theorem execCaptureRead_keeps {kk : Kind} {sb : State} (via : Master) (addr : Nat) (s : State) (hk : Keeps kk sb s) :
    KeepsO kk sb (execCaptureRead via addr s) := by
  unfold execCaptureRead
  repeat' first | with_reducible apply KeepsO.next | with_reducible assumption | with_reducible apply readServed_keeps | (with_reducible apply Keeps.foldl; intro _ _ _) | with_reducible apply Keeps.ite | with_reducible apply KeepsO.ite | split | (with_reducible refine Keeps.upd ?_ rfl rfl rfl rfl rfl)

theorem execTmsPpsInRead_keeps {kk : Kind} {sb : State} (via : Master) (s : State) (hk : Keeps kk sb s) :
    KeepsO kk sb (execTmsPpsInRead via s) := by
  unfold execTmsPpsInRead
  repeat' first | with_reducible apply KeepsO.next | with_reducible assumption | with_reducible apply readServed_keeps | (with_reducible apply Keeps.foldl; intro _ _ _) | with_reducible apply Keeps.ite | with_reducible apply KeepsO.ite | split | (with_reducible refine Keeps.upd ?_ rfl rfl rfl rfl rfl)

theorem execUndefinedCommandCode_keeps {kk : Kind} {sb : State} (via : Master) (addr : Nat) (code seq : Byte) (s : State) (hk : Keeps kk sb s) :
    KeepsO kk sb (execUndefinedCommandCode via addr code seq s) := by
  unfold execUndefinedCommandCode
  split
  · exact KeepsO.next hk
  · exact KeepsO.ite (KeepsO.next (issueCmd_keeps _ _ _ _ _ _ ⟨nofun, .inr nofun⟩ hk)) (KeepsO.next hk)

theorem execPageErrForceWrite_keeps {kk : Kind} {sb : State} (via : Master) (page : Nat) (w : Word) (s : State) (hk : Keeps kk sb s) :
    KeepsO kk sb (execPageErrForceWrite via page w s) := by
  unfold execPageErrForceWrite
  repeat' first | with_reducible apply KeepsO.next | with_reducible assumption | with_reducible apply writeServed_keeps | (with_reducible apply Keeps.foldl; intro _ _ _) | with_reducible apply Keeps.ite | with_reducible apply KeepsO.ite | split | (with_reducible refine Keeps.upd ?_ rfl rfl rfl rfl rfl)

theorem execSetAliasWrite_keeps {kk : Kind} {sb : State} (via : Master) (addr : Nat) (w : Word) (s : State) (hk : Keeps kk sb s) :
    KeepsO kk sb (execSetAliasWrite via addr w s) := by
  unfold execSetAliasWrite
  repeat' first | with_reducible apply KeepsO.next | with_reducible assumption | with_reducible apply writeServed_keeps | (with_reducible apply Keeps.foldl; intro _ _ _) | with_reducible apply Keeps.ite | with_reducible apply KeepsO.ite | split | (with_reducible refine Keeps.upd ?_ rfl rfl rfl rfl rfl)

theorem execClearAliasWrite_keeps {kk : Kind} {sb : State} (via : Master) (addr : Nat) (w : Word) (s : State) (hk : Keeps kk sb s) :
    KeepsO kk sb (execClearAliasWrite via addr w s) := by
  unfold execClearAliasWrite
  repeat' first | with_reducible apply KeepsO.next | with_reducible assumption | with_reducible apply writeServed_keeps | (with_reducible apply Keeps.foldl; intro _ _ _) | with_reducible apply Keeps.ite | with_reducible apply KeepsO.ite | split | (with_reducible refine Keeps.upd ?_ rfl rfl rfl rfl rfl)

theorem execLockRead_keeps {kk : Kind} {sb : State} (via : Master) (sl : SliceId) (s : State) (hk : Keeps kk sb s) :
    KeepsO kk sb (execLockRead via sl s) := by
  unfold execLockRead
  repeat' first | with_reducible apply KeepsO.next | with_reducible assumption | with_reducible apply readServed_keeps | (with_reducible apply Keeps.foldl; intro _ _ _) | with_reducible apply Keeps.ite | with_reducible apply KeepsO.ite | split | (with_reducible refine Keeps.upd ?_ rfl rfl rfl rfl rfl)

theorem execLockRelease_keeps {kk : Kind} {sb : State} (via : Master) (sl : SliceId) (w : Word) (s : State) (hk : Keeps kk sb s) :
    KeepsO kk sb (execLockRelease via sl w s) := by
  unfold execLockRelease
  repeat' first | with_reducible apply KeepsO.next | with_reducible assumption | with_reducible apply writeServed_keeps | (with_reducible apply Keeps.foldl; intro _ _ _) | with_reducible apply Keeps.ite | with_reducible apply KeepsO.ite | split | (with_reducible refine Keeps.upd ?_ rfl rfl rfl rfl rfl)

theorem execTckPlanDataAccess_keeps {kk : Kind} {sb : State} (via : Master) (w : Option Word) (s : State) (hk : Keeps kk sb s) :
    KeepsO kk sb (execTckPlanDataAccess via w s) := by
  unfold execTckPlanDataAccess
  repeat' first | with_reducible apply KeepsO.next | with_reducible assumption | with_reducible apply accessServed_keeps | (with_reducible apply Keeps.foldl; intro _ _ _) | with_reducible apply Keeps.ite | with_reducible apply KeepsO.ite | split | (with_reducible refine Keeps.upd ?_ rfl rfl rfl rfl rfl)

theorem execPwrCoefDataAccess_keeps {kk : Kind} {sb : State} (via : Master) (w : Option Word) (s : State) (hk : Keeps kk sb s) :
    KeepsO kk sb (execPwrCoefDataAccess via w s) := by
  unfold execPwrCoefDataAccess
  repeat' first | with_reducible apply KeepsO.next | with_reducible assumption | with_reducible apply accessServed_keeps | (with_reducible apply Keeps.foldl; intro _ _ _) | with_reducible apply Keeps.ite | with_reducible apply KeepsO.ite | split | (with_reducible refine Keeps.upd ?_ rfl rfl rfl rfl rfl)

theorem execMacGclDataAccess_keeps {kk : Kind} {sb : State} (via : Master) (p : Fin 6) (w : Option Word) (s : State) (hk : Keeps kk sb s) :
    KeepsO kk sb (execMacGclDataAccess via p w s) := by
  unfold execMacGclDataAccess
  repeat' first | with_reducible apply KeepsO.next | with_reducible assumption | with_reducible apply accessServed_keeps | (with_reducible apply Keeps.foldl; intro _ _ _) | with_reducible apply Keeps.ite | with_reducible apply KeepsO.ite | split | (with_reducible refine Keeps.upd ?_ rfl rfl rfl rfl rfl)

theorem execPartialWrite_keeps {kk : Kind} {sb : State} (via : Master) (addr : Nat) (s : State) (hk : Keeps kk sb s) :
    KeepsO kk sb (execPartialWrite via addr s) := by
  unfold execPartialWrite
  repeat' first | with_reducible apply KeepsO.next | with_reducible assumption | with_reducible apply partialWrite_keeps | (with_reducible apply Keeps.foldl; intro _ _ _) | with_reducible apply Keeps.ite | with_reducible apply KeepsO.ite | split | (with_reducible refine Keeps.upd ?_ rfl rfl rfl rfl rfl)

theorem execUnmappedAccess_keeps {kk : Kind} {sb : State} (via : Master) (addr : Nat) (w : Option Word) (s : State) (hk : Keeps kk sb s) :
    KeepsO kk sb (execUnmappedAccess via addr w s) := by
  unfold execUnmappedAccess
  repeat' first | with_reducible apply KeepsO.next | with_reducible assumption | with_reducible apply accessServed_keeps | (with_reducible apply Keeps.foldl; intro _ _ _) | with_reducible apply Keeps.ite | with_reducible apply KeepsO.ite | split | (with_reducible refine Keeps.upd ?_ rfl rfl rfl rfl rfl)

theorem execUndefinedOffsetAccess_keeps {kk : Kind} {sb : State} (via : Master) (addr : Nat) (w : Option Word) (s : State) (hk : Keeps kk sb s) :
    KeepsO kk sb (execUndefinedOffsetAccess via addr w s) := by
  unfold execUndefinedOffsetAccess
  repeat' first | with_reducible apply KeepsO.next | with_reducible assumption | with_reducible apply accessServed_keeps | (with_reducible apply Keeps.foldl; intro _ _ _) | with_reducible apply Keeps.ite | with_reducible apply KeepsO.ite | split | (with_reducible refine Keeps.upd ?_ rfl rfl rfl rfl rfl)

Directions
Begin at the line above that has "KeepsO kk sb (execClearAliasWrite" and stop after the line that has "unfold execTckPlanDataAccess", copying each line exactly and adding nothing else.

Output
    KeepsO kk sb (execClearAliasWrite via addr w s) := by
  unfold execClearAliasWrite
  repeat' first | with_reducible apply KeepsO.next | with_reducible assumption | with_reducible apply writeServed_keeps | (with_reducible apply Keeps.foldl; intro _ _ _) | with_reducible apply Keeps.ite | with_reducible apply KeepsO.ite | split | (with_reducible refine Keeps.upd ?_ rfl rfl rfl rfl rfl)

theorem execLockRead_keeps {kk : Kind} {sb : State} (via : Master) (sl : SliceId) (s : State) (hk : Keeps kk sb s) :
    KeepsO kk sb (execLockRead via sl s) := by
  unfold execLockRead
  repeat' first | with_reducible apply KeepsO.next | with_reducible assumption | with_reducible apply readServed_keeps | (with_reducible apply Keeps.foldl; intro _ _ _) | with_reducible apply Keeps.ite | with_reducible apply KeepsO.ite | split | (with_reducible refine Keeps.upd ?_ rfl rfl rfl rfl rfl)

theorem execLockRelease_keeps {kk : Kind} {sb : State} (via : Master) (sl : SliceId) (w : Word) (s : State) (hk : Keeps kk sb s) :
    KeepsO kk sb (execLockRelease via sl w s) := by
  unfold execLockRelease
  repeat' first | with_reducible apply KeepsO.next | with_reducible assumption | with_reducible apply writeServed_keeps | (with_reducible apply Keeps.foldl; intro _ _ _) | with_reducible apply Keeps.ite | with_reducible apply KeepsO.ite | split | (with_reducible refine Keeps.upd ?_ rfl rfl rfl rfl rfl)

theorem execTckPlanDataAccess_keeps {kk : Kind} {sb : State} (via : Master) (w : Option Word) (s : State) (hk : Keeps kk sb s) :
    KeepsO kk sb (execTckPlanDataAccess via w s) := by
  unfold execTckPlanDataAccess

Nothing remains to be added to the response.